---- Provided data
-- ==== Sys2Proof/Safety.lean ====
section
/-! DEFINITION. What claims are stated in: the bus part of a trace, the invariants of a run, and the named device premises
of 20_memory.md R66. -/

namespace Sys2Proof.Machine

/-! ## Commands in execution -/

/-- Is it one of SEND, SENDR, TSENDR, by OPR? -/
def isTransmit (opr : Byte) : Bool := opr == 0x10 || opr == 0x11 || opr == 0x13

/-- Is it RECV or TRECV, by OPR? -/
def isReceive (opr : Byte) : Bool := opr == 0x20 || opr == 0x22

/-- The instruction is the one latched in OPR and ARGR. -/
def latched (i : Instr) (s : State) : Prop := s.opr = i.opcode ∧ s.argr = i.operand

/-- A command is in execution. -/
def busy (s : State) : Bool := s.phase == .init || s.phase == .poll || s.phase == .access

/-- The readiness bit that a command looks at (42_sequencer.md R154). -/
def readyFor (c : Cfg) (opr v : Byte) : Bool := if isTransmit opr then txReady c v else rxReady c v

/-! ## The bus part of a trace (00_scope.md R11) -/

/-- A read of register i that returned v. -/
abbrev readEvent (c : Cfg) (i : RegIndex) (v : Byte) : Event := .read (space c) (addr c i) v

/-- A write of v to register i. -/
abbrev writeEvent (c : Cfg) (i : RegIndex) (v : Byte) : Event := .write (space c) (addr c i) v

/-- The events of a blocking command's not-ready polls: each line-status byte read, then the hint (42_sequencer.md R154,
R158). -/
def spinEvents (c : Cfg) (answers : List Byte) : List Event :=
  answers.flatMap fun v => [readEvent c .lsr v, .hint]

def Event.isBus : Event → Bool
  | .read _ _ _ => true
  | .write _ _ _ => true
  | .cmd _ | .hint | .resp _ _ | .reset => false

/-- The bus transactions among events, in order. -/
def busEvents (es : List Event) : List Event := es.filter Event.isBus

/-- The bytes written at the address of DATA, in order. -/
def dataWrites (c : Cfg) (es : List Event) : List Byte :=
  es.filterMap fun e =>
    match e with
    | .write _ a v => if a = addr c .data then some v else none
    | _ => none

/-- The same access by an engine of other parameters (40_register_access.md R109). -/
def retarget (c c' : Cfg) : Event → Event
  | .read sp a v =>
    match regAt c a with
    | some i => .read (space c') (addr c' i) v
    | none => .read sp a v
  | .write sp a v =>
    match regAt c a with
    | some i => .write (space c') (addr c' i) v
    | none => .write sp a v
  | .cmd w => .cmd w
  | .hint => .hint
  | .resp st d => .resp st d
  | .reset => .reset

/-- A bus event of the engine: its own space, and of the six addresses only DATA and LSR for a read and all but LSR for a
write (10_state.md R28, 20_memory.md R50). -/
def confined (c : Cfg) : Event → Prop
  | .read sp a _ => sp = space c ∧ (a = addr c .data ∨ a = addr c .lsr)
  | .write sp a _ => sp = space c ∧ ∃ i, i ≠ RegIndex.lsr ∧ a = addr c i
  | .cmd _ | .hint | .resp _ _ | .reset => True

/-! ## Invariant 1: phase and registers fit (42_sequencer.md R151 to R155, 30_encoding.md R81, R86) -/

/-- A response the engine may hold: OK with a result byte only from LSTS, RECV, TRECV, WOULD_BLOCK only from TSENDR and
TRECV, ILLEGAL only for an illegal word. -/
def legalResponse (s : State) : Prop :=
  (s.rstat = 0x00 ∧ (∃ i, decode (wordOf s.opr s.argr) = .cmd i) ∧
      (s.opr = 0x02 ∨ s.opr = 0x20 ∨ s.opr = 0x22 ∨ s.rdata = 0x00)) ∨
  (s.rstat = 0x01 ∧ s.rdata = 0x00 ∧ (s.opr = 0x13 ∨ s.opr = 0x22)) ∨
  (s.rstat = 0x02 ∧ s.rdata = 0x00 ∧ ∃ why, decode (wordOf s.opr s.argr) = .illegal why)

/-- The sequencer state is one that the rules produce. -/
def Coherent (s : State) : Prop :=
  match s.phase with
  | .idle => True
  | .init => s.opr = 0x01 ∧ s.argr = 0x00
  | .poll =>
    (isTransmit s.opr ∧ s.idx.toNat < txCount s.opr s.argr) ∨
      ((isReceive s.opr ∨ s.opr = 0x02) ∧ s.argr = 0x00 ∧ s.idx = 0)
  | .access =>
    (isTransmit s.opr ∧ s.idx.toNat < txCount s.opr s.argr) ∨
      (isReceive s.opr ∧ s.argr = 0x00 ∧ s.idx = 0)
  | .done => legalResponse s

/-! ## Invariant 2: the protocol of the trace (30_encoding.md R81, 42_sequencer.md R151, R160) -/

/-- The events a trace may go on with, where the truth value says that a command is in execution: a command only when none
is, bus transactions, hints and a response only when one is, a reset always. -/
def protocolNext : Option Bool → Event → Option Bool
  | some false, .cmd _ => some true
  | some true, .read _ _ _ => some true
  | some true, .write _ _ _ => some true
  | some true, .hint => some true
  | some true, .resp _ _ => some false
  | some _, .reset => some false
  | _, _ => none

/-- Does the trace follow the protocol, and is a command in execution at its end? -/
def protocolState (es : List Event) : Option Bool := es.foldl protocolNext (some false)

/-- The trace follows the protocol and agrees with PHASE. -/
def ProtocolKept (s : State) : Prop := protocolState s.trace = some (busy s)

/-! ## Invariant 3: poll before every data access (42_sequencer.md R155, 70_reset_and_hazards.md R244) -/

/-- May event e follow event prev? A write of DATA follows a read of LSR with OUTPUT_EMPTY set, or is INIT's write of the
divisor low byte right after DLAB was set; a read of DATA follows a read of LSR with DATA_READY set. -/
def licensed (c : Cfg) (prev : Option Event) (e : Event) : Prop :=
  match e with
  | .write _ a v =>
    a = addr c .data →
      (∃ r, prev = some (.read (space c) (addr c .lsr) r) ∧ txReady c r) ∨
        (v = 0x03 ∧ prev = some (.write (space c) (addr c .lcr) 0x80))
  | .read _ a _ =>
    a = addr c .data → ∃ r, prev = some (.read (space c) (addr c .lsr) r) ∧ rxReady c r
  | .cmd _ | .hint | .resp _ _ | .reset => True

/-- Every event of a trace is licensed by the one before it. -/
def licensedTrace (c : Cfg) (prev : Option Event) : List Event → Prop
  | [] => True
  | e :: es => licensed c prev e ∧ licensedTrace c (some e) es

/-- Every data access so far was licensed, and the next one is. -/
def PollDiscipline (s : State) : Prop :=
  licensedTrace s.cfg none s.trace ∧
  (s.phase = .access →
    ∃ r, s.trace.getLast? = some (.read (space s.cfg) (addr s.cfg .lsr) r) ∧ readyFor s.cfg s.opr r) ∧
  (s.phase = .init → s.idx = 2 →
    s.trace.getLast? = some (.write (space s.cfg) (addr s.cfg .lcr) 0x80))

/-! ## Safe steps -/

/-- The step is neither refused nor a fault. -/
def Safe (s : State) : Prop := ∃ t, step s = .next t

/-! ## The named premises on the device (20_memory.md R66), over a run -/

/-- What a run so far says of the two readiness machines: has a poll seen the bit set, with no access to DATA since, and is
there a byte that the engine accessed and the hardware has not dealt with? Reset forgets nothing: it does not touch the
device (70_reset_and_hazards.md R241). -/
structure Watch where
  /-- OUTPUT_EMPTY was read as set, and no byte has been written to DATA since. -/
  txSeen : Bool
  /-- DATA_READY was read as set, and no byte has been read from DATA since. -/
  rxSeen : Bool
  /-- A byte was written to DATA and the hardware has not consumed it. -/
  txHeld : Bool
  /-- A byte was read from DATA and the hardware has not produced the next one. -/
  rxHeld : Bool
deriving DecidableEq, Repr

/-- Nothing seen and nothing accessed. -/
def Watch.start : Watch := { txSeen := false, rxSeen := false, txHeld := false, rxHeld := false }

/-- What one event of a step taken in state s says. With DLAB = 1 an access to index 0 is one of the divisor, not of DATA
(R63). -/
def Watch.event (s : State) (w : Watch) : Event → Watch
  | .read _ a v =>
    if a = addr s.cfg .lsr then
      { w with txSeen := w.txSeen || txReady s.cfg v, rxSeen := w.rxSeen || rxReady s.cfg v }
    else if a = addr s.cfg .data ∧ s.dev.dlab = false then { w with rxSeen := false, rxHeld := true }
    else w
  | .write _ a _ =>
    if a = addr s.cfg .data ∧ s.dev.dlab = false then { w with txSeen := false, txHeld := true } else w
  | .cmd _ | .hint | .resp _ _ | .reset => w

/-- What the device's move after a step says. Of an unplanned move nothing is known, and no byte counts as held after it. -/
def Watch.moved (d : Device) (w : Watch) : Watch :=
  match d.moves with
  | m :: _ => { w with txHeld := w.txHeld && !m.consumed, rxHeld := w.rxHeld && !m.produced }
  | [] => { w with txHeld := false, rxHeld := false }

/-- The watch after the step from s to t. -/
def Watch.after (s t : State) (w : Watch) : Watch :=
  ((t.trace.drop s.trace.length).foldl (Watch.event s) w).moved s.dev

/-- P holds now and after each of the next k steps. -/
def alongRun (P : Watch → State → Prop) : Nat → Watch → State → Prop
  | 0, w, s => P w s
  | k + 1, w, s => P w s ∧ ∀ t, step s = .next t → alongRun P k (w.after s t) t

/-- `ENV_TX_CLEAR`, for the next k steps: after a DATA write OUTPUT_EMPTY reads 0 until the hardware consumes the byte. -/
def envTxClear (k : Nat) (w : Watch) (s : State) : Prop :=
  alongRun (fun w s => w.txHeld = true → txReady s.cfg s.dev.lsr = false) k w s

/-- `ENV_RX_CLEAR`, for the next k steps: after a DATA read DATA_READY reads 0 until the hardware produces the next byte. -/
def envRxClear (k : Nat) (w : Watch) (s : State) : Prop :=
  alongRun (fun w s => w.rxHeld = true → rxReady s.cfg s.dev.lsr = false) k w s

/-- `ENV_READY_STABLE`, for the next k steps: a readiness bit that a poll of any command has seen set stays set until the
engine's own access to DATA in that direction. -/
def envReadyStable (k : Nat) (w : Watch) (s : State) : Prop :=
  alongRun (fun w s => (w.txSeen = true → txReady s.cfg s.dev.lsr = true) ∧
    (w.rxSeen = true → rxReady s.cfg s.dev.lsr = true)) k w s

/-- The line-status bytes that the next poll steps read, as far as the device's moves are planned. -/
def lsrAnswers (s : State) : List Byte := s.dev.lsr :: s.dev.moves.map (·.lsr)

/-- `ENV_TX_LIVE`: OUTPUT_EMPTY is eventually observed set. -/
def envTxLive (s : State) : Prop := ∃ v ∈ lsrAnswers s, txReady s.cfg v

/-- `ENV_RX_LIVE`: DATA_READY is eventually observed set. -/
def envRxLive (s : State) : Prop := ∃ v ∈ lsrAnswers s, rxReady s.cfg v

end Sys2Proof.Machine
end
--------
§ **Exercise goal**: Only the lines from the first line of the records through the one containing "TRECV, by OPR? -/" should be reproduced, exactly, with both of them included.

§ **Solution to the problem**:
-- ==== Sys2Proof/Safety.lean ====
section
/-! DEFINITION. What claims are stated in: the bus part of a trace, the invariants of a run, and the named device premises
of 20_memory.md R66. -/

namespace Sys2Proof.Machine

/-! ## Commands in execution -/

/-- Is it one of SEND, SENDR, TSENDR, by OPR? -/
def isTransmit (opr : Byte) : Bool := opr == 0x10 || opr == 0x11 || opr == 0x13

/-- Is it RECV or TRECV, by OPR? -/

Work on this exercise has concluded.